Scan the records below for the line with "code of Table 0-4 (R7), the" and the line with "at their addresses". Repeat those two lines and every line between them exactly, and nothing else.

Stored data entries
◇ ◇ ◇

-- ==== Sys2Proof/Machine/RegMap.lean ====
section
/-! DEFINITION. The register map of the module: every register of the spec's register tables as an address, every field
as a `Fld` (address, lowest bit, width), and for each block the list of register descriptors that gives, per access
code of Table 0-4 (R7), the mask of the bits with that code, and the reset value of Table columns "Reset".
Register and field names are the spec's own. The index of an array of registers counts modulo the array's length, so that every name is a
register of its block; no command names an index beyond it. -/

namespace Sys2Proof.Machine

/-- A register field: the register's address in the peripheral space, the field's lowest bit and its width. -/
structure Fld where
  addr : Nat
  lo : Nat
  width : Nat
  deriving DecidableEq, Repr

/-- One line of a register table. `base`, strides and counts place the register (or the array of registers); the
masks give the bits of each access code of Table 0-4; `img` marks the bits whose value comes from the loaded
structure image; `reset` is the value of the Reset column (0 where that column gives no number: log entry 3). -/
structure RegDesc where
  base : Nat
  s1 : Nat
  n1 : Nat
  s2 : Nat
  n2 : Nat
  rw : Nat
  ro : Nat
  wo : Nat
  w1c : Nat
  rc : Nat
  rwl : Nat
  img : Nat
  reset : Nat
  deriving DecidableEq, Repr

/-- Is `a` the address of one of the registers of this line? -/
def RegDesc.covers (d : RegDesc) (a : Nat) : Bool :=
  d.base ≤ a && (a - d.base) / d.s1 < d.n1 && ((a - d.base) % d.s1) % d.s2 = 0
    && ((a - d.base) % d.s1) / d.s2 < d.n2
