-- ==== Sys2Proof/Machine/State.lean ====
section
/-! DEFINITION. The state of the module as plain data. Software-visible registers live in `State.regs` at their addresses
(the register map gives each its fields and its reset value); what the spec describes behind the registers is held in one
structure per block, whose field defaults are the values right after reset. -/

namespace Sys2Proof.Machine

/-- The part (R1, Table 0-1). -/
inductive Part where
  | h24
  | s24
  deriving DecidableEq, Repr

/-- Reasons a step stops with a fault. -/
inductive Fault where
  /-- Raised by no command of this model: every command either has its effect or changes nothing. Safe. -/
  | none
  deriving DecidableEq, Repr

/-- Reasons a step is refused. -/
inductive Refusal where
  /-- The command has no meaning in this model yet. Safe. -/
  | notModelled (mnemonic : String)
  deriving DecidableEq, Repr

/-! ### Host accesses -/

/-- What the last host access returned to its core. -/
inductive BusResult where
  | none
  | value (core : Nat) (w : Word)
  | error (core : Nat)
  deriving DecidableEq, Repr

/-! ### SYS and the keep-alive domain -/

/-- Where the module stands between supply and RUN (Tables 3-1 and 3-3). `por` is the reset hold of phase 1, `osc` phase
2, `starting` phases 3 to 8, `resetHeld` an asserted module reset; `recovery` the boot ROM's wait for a
package over USB (R516). -/
inductive SysMode where
  | por
  | osc
  | resetHeld
  | starting
  | recovery
  | run
  | idle
  | park
  | standby
  deriving DecidableEq, Repr

/-- The cause that the cold start under way will record (R72). -/
inductive ColdCause where
  | por
  | standby
  | kaLoss
  deriving DecidableEq, Repr

/-- State of SYS behind its registers (chapter 3). -/
structure SysState where
  mode : SysMode := .por
  /-- Cause of the cold start under way. -/
  cold : ColdCause := .por
  /-- Phase 3 has ended. -/
  pll : Bool := false
  /-- Phase 4 has ended: the safety domain runs. -/
  safe : Bool := false
  /-- Phase 5 has ended. -/
  dram : Bool := false
  /-- Phase 6 has ended. -/
  gesso : Bool := false
  /-- Phase 7 has ended. -/
  fw : Bool := false
  /-- Cause bits of the module reset under way, as SYS_RST_CAUSE numbers them (R72). -/
  causes : Nat := 0
  /-- LTC of the last watchdog restart, and whether source 9 was raised since (R73). -/
  wdtStart : Nat := 0
  wdtEarly : Bool := false
  /-- The watchdog counts (RUN and IDLE). -/
  wdtOn : Bool := false
  /-- Block number of the block reset in progress (R74). -/
  blkRst : Option Nat := none
  /-- Cores that halt at their next wait-for-interrupt (R75), bit per core. -/
  halting : Nat := 0
  /-- Entry to PARK (`false`) or STANDBY (`true`) in progress (R76). -/
  entry : Option Bool := none
  /-- A wake source was latched since acceptance (R77). -/
  wake : Bool := false
  /-- Regions loaded at PARK entry (R78). -/
  atEntry : Nat := 0
  /-- A module reset broke off phase 2 of a cold start, whose closing steps are owed at release (R70). -/
  owePhase2 : Bool := false
  /-- A safety request for a module reset is on its way (R62, R264, R269, R520). -/
  safeReq : Bool := false
  deriving DecidableEq, Repr

/-- The keep-alive domain (R84) and the copy's outstanding write (R526). -/
structure KaState where
  opsec : Nat := 0
  pwrcyc : Nat := 0
  /-- KA_FLAGS as the domain holds it. -/
  flags : Nat := 0
  /-- VKA fell below 2.5 V while feeding the domain (R53). -/
  vkaLow : Bool := false
  /-- A write landed in the copy has not reached the domain (R526). -/
  writePend : Bool := false
  /-- Operating second of the last mirror write (R84). -/
  mirrorAt : Nat := 0
  deriving DecidableEq, Repr

/-! ### The present REF cycle -/

/-- What has landed in the REF cycle `at0`, an LTC (R8, R27, R130): the raises of enabled sources, each with its stamp and whether PEND
was 1 already; the determinism violations of the cycle, as SYS_DET_STATUS numbers them, and that register without them. -/
structure CycleState where
  at0 : Nat := 0
  raised : Tbl (Nat × Bool) := []
  detNew : Nat := 0
  detOld : Nat := 0
  deriving DecidableEq, Repr

/-! ### STR -/

/-- A reload in progress (R95 to R98, Table 4-6). -/
structure Reload where
  region : Nat
  src : Bool
  force : Bool
  /-- The section's digest, computed while it was written (Table 4-6). -/
  digest : Nat
  /-- LTC of acceptance, the stop phase's start. -/
  stopAt : Nat
  deriving DecidableEq, Repr

/-- State of STR behind its registers (chapter 4). -/
structure StrState where
  /-- Regions still to load at start or PARK exit, in order (R93). -/
  boot : List Nat := []
  /-- The header passed and phase 8 runs. -/
  booting : Bool := false
  /-- SECTION_DIGEST of each loaded region (R92). -/
  digests : Tbl Nat := []
  reload : Option Reload := none
  /-- Consistency checks queued, first in first out (R103). -/
  checks : List Nat := []
  /-- LTC of the last ENABLE write that joined the queue, and how many checks at its end landed at that LTC (R103). -/
  landAt : Nat := 0
  landed : Nat := 0
  /-- ENABLE writes held for commands in flight (R127). -/
  held : List Nat := []
  deriving DecidableEq, Repr

/-! ### Command rings -/

/-- A command taken and not yet completed (R123). `done` holds the reason and handle of an operation that has ended while
an earlier one runs (R124). -/
structure Taken where
  id : Nat
  opcode : Nat
  handle : Nat
  tag : Nat
  irq : Bool
  done : Option (Nat × Nat)
  deriving DecidableEq, Repr

/-- One command ring behind its register group: commands in flight in the order taken, the completion SEQ last used and
the time, in units of 1/61,380 ns, before which no entry is taken (R116, R122, R527); `odd` once PI has been written backwards or more
than 256 ahead of CI, `oddCi` once CRING_CI has been written past CRING_PI (Table 5-6). -/
structure Ring where
  taken : List Taken := []
  nextId : Nat := 0
  seq : Nat := 0
  readyAt : Nat := 0
  odd : Bool := false
  oddCi : Bool := false
  deriving DecidableEq, Repr

/-! ### The MRAM system area -/

/-- Condition of the inactive slot (R507). -/
inductive SlotCond where
  | invalid
  | staged
  | previous
  deriving DecidableEq, Repr

/-- The MRAM system area (R508): the slot pointer record, the life-cycle record, MIN_SVN, the keep-alive mirror and the
fleet key store. Each record changes all or nothing, so its two copies are one value here (log entry 6). -/
structure NvState where
  /-- Active slot: 0 A, 1 B. -/
  active : Nat := 0
  inact : SlotCond := .invalid
  trial : Bool := false
  boots : Nat := 0
  confirmN : Nat := 0
  lifeCycle : Nat := 0
  /-- Target of a life-cycle change that awaits its Gesso pass (R520). -/
  lcTarget : Option Nat := none
  minSvn : Nat := 0
  /-- SVN of the package staged into each slot. -/
  slotSvn : Tbl Nat := []
  mirrorOpsec : Nat := 0
  mirrorPwrcyc : Nat := 0
  /-- Fleet keys by slot: key and epoch (R455). -/
  keys : Tbl (Nat × Nat) := []
  /-- One-time programmable public keys by slot (R521); slot 0 holds Chroenaver's key from the factory. -/
  otp : Tbl Nat := [(0, Config.factoryKey)]
  /-- Safety flash: safety firmware and SAFE section of each slot, by `2 * slot + section` (R507). -/
  bank : Tbl (List Byte) := []
  /-- Does the GNSS front-end oscillator run (R296)? No command changes it (log entry 123). -/
  gnsRuns : Bool := true
  deriving DecidableEq, Repr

◇ ◇ ◇

◆ Answer space ◆
code of Table 0-4 (R7), the mask of the bits with that code, and the reset value of Table columns "Reset".
Register and field names are the spec's own. The index of an array of registers counts modulo the array's length, so that every name is a
register of its block; no command names an index beyond it. -/

namespace Sys2Proof.Machine

/-- A register field: the register's address in the peripheral space, the field's lowest bit and its width. -/
structure Fld where
  addr : Nat
  lo : Nat
  width : Nat
  deriving DecidableEq, Repr

/-- One line of a register table. `base`, strides and counts place the register (or the array of registers); the
masks give the bits of each access code of Table 0-4; `img` marks the bits whose value comes from the loaded
structure image; `reset` is the value of the Reset column (0 where that column gives no number: log entry 3). -/
structure RegDesc where
  base : Nat
  s1 : Nat
  n1 : Nat
  s2 : Nat
  n2 : Nat
  rw : Nat
  ro : Nat
  wo : Nat
  w1c : Nat
  rc : Nat
  rwl : Nat
  img : Nat
  reset : Nat
  deriving DecidableEq, Repr

/-- Is `a` the address of one of the registers of this line? -/
def RegDesc.covers (d : RegDesc) (a : Nat) : Bool :=
  d.base ≤ a && (a - d.base) / d.s1 < d.n1 && ((a - d.base) % d.s1) % d.s2 = 0
    && ((a - d.base) % d.s1) / d.s2 < d.n2
-- ==== Sys2Proof/Machine/State.lean ====
section
/-! DEFINITION. The state of the module as plain data. Software-visible registers live in `State.regs` at their addresses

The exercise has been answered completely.